I sat down on the bed behind him and looked at him in the mirror.

“If I were to play Caliban now, I wouldn’t need any makeup or a costume.” That was the first time I heard him refer to his damaged body so casually and frankly. He spoke softly, his gaze fixed on his image in the mirror. He seemed to be inventorying it, and his attitude towards it was strangely objective.

“You were great in that role.”

“Yes, I was. I won’t be modest about that. But that’s behind me, now that I’m tout court so to speak. Now I couldn’t manage all of Caliban. I maybe have enough for ‘Cal’. I could just about play that part.”

“Don’t talk like that. You’ll live to play Prospero some day.”

“No, not Prospero. Prospero’s your role. You could be a great Prospero—with my help, of course. I’ve always been better with Shakespeare than you.” He turned half way round and smiled at me.

“You’re enjoying directing, aren’t you?”

“And why not? It would be fun to boss you around. You’ve always been a lazy actor, never lived up to your potential, always opting for the easy way out, the safe roles.” He was teasing me, but there was a hardness beneath his comments. He was pushing at me, trying to make me see something.
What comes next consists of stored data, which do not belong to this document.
/-! ### Results -/

/-- A result of a collective is still inside the switch: on a bus queue, a lane or an egress queue. -/
def SwState.pendingOf (s : SwState) (r : CollRec) (f : Packet → Bool) : Bool :=
  let mine := fun (p : Packet) => p.op == opResult && p.src == 0 && p.collHandle == r.handle && p.collGroup == r.group && p.seq == r.seq % 4096 && f p
  s.core.casts.any (fun j => mine j.pkt) || s.core.lane.any (fun e => mine e.pkt) ||
  s.c.ports.any (fun e => e.2.eg.q.any (fun q => q.2.any (fun x => mine x.pkt)))

/-- Send one `RESULT` chunk (R353, R372, R657, R666), to one rank or to every member. -/
def SwState.sendResult (s : SwState) (r : CollRec) (dest : Option Nat) (idx : Nat) (data : List Byte) : SwState :=
  let p := collPacket opResult r.pitch r.handle r.group r.seq idx data
  let e : Option (Packet × Common) := if s.c.confidential r.pitch then s.c.encrypt r.pitch p else some (p, s.c)
  match e with
  | none => s
  | some (q, c) =>
    let s1 := s.mod (fun _ => c)
    match dest with
    | none => s1.castTo (r.members.map (·.node)) q
    | some k =>
      match r.members[k]? with
      | some m => s1.toNode m.node q
      | none => s1

/-- Cut bytes into chunks of 256 with their indices from `i` on. -/
def chunksFrom : Nat → Nat → List Byte → List (Nat × List Byte)
  | 0, _, _ => []
  | n + 1, i, l => if l.isEmpty then [] else (i, l.take 256) :: chunksFrom n (i + 1) (l.drop 256)

/-- A tripwire or a flag for special inputs (R454, R375). -/
def CollRec.sawSpecial (r : CollRec) (n : Nat) : CollRec :=
  if n = 0 then r
  else
    let r1 := { r with nan := satAdd 0xFFFFFFFF r.nan n }
    if r.nanAbort then r1.abort { state := 0x13 } else { r1 with flagged := true }

/-- A member's LIMIT advances (R368): a CREDIT when it can go 128 chunks further, or to the end. -/
def SwState.credit (s : SwState) (g seq rank : Nat) : SwState :=
  match s.openColl g seq with
  | none => s
  | some r =>
    let m := r.members.getD rank { node := 0 }
    let part := s.partOf r rank
    let can := min part (m.left + 512)
    if m.limit < can ∧ (m.limit + 128 ≤ can ∨ can = part) then
      (s.modColl g seq (fun r => r.modMember rank (fun m => { m with limit := can }))).toNode m.node (r.grant 2 can 0)
    else s

/-- Chunks leave staging (R368, R411). -/
def SwState.leaveStaging (s : SwState) (g seq rank : Nat) (idxs : List Nat) : SwState :=
  let gone := fun (m : CollMember) => (idxs.filter (fun i => (Tab.find m.staged i).isSome)).length
  let s1 := s.modColl g seq (fun r => r.modMember rank (fun m => { m with left := m.left + gone m, staged := idxs.foldl (fun t i => Tab.del t i) m.staged }))
  s1.credit g seq rank

/-- Every chunk that a unit needs is staged. -/
def CollRec.unitReady (r : CollRec) (plane u : Nat) : Bool :=
  (r.unitNeeds plane u).all (fun e => (List.range e.2.2).all (fun i => (Tab.find (r.members.getD e.1 { node := 0 }).staged (e.2.1 + i)).isSome))

/-- The result of a unit with a list out of order is undefined: its pairs are free values, and in a sparse reduce so are their number and how many saturated (R458). -/
def SwState.settleLists (s : SwState) (op : Nat) (w : WorkOut) : WorkOut × SwState :=
  match w.loose with
  | none => (w, s)
  | some n =>
    let f := s.c.free
    let len := if op = 9 then n else Config.freeValue f % (n + 1)
    ({ w with bytes := listBytes op (freePairs (f + 2) len), sat := if op = 9 then w.sat else Config.freeValue (f + 1) % (n + 1) }, s.mod (fun c => { c with free := f + 2 + 2 * len }))

/-- Work one unit of a shipped program whose chunks are all staged (R370, R375, R454). Its counts enter once, however often it is replayed (R455). -/
def SwState.workUnit (s : SwState) (r : CollRec) (u : Nat) : SwState :=
  let plane := s.c.plane
  let needs := r.unitNeeds plane u
  let imgs := needs.map (fun e => (List.range e.2.2).flatMap (fun i => Tab.get (r.members.getD e.1 { node := 0 }).staged [] (e.2.1 + i)))
  let o := s.settleLists r.op (r.work plane u imgs)
  let w := o.1
  let dst := r.unitDest plane u
  let first := !r.seen.contains u
  let put := fun (r : CollRec) =>
    let r1 := if first then { r with sat := satAdd 0xFFFFFFFF r.sat w.sat, under := satAdd 0xFFFFFFFF r.under w.under, seen := u :: r.seen } else r
    let r2 := if first then r1.sawSpecial w.nan else r1
    { r2 with worked := u :: r2.worked }
  let s1 := o.2.modColl r.group r.seq put
  let stop := r.nanAbort && decide (0 < w.nan)
  let s2 := if stop then s1 else each (chunksFrom (w.bytes.length / 256 + 1) dst.2 w.bytes) s1 (fun s e => s.sendResult r dst.1 e.1 e.2)
  each needs s2 (fun s e => s.leaveStaging r.group r.seq e.1 ((List.range e.2.2).map (· + e.2.1)))

/-! ### Contributions (R367 to R370) -/

/-- The collective that a packet's header names: handle, group and the low 12 bits of the sequence (R350). -/
def SwState.collOf (s : SwState) (p : Packet) : Option CollRec :=
  s.colls.find? (fun r => r.st != .committed && r.handle == p.collHandle && r.group == p.collGroup && r.seq % 4096 == p.seq)

/-- A chunk is a duplicate: staged, or behind what has arrived and not asked for again (R369, R384). -/
def CollMember.dup (m : CollMember) (idx : Nat) : Bool := (Tab.find m.staged idx).isSome || (decide (idx < m.top) && !m.want.contains idx)

/-- Stage one chunk (R370, R383). -/
def CollMember.stage (m : CollMember) (pick idx : Nat) (data : List Byte) : CollMember :=
  let gap := (List.range (idx - m.top)).map (· + m.top)
  { m with
    staged := Tab.put m.staged idx data, top := max m.top (idx + 1), want := (m.want ++ (if m.top ≤ idx then gap else [])).filter (· != idx),
    first := some (m.first.getD pick), last := some pick, chunks := m.chunks + 1, heard := true }

/-- `CONTRIB` (R369, R370, R666). -/
def SwState.takeContrib (s : SwState) (n : Nat) (p0 : Packet) : SwState :=
  match s.collOf p0 with
  | none => s.mod (fun c => c.bump 0x700014)
  | some r =>
    match r.rank p0.src with
    | none => s.mod (fun c => c.bump 0x700014)
    | some k =>
      let m := r.members.getD k { node := 0 }
      let idx := p0.collChunk
      if r.st = .running ∧ m.dup idx then s.mod (fun c => c.bump 0x700018)
      else if r.st ≠ .running ∨ m.limit ≤ idx ∨ s.partOf r k ≤ idx then s.groupFault r.group { state := 0x12, node := p0.src, count := 1 }
      else
        let plain : Option Packet := if !p0.flags.encrypted then some p0 else if (s.c.activeKey r.pitch).isNone then none else s.c.decrypt r.pitch s.c.plane false p0
        match plain with
        | none => s.mod (fun c => (c.authFailed r.pitch).bump (coreA n 0x314))
        | some p =>
          let s1 := s.modColl r.group r.seq (fun r => r.modMember k (fun m => m.stage s.c.pick idx p.data))
          match s1.openColl r.group r.seq with
          | none => s1
          | some r1 =>
            let u := r1.unitOf s.c.plane k idx
            if nativeOp r1.op ∧ !s.c.pwr.paused ∧ !r1.worked.contains u ∧ r1.unitReady s.c.plane u then s1.workUnit r1 u else s1

/-- Programs resume (R609, R610): every unit that became ready during the pause is worked. -/
def SwState.resumeUnits (s : SwState) : SwState :=
  each (s.colls.filter (fun r => r.st == .running && nativeOp r.op)) s (fun s r =>
    each (List.range (r.units s.c.plane)) s (fun s u =>
      match s.openColl r.group r.seq with
      | some q => if !q.worked.contains u ∧ q.unitReady s.c.plane u then s.workUnit q u else s
      | none => s))

/-- `CONTRIB` from a port. -/
def SwState.contrib (s : SwState) (n : Nat) (p : Packet) : SwState := s.collIngress n opContrib p (fun s => if p.len = 0xF then s.takeContrib n p else s)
I didn’t say anything. I was worn out from the months of tension and disappointment. I couldn’t take another argument. I was tired of struggling.

David wheeled his chair around to face me and took my hand in his. He began quoting Prospero’s final speech. “Now my charms are all o’erthrown and what strength I have’s mine own, which is most faint.” For the time it takes to speak those lines, he was Prospero begging his audience to free him from the stage on which he stands and the role he is playing. “But release me from my bonds with the help of your good hands. Gentle breath of yours my sails must fill, or else my project fails, which was to please.”

When he finished, I began crying. He tried to embrace me but the chair was in the way. I knelt beside him and put my head on his lap. David stroked the back of my head as I gave way to great racking sobs. “We’ll be all right, Richard. We’re going to make it.” He kept saying that over and over until I calmed down.

We remained in that clumsy embrace for several minutes. After a time, I resumed my seat on the bed. I went through a box of tissues. It was as if the dam inside me holding back months of emotions had given way, and I was free to stop playing a role beyond my abilities. My eyes were red and my face was blotchy. We sat there holding hands for close to an hour, eventually joking and laughing about inconsequential things, having a gossip for the first time in months. It wasn’t so much what we were talking about as the fact that we were talking that was important.

It grew very late and when both of us began yawning, he asked, “Will you help me get into bed, Richard? It’s easier when I have help.” That was no longer true, but we needed things to do together that night.

I suddenly felt like a schoolboy, wanting to suggest to a date that we sleep together but uncertain of how the remark would be received. “I, uh, . . . could you, I mean . . . .” I gestured feebly toward the bed we hadn’t shared in months.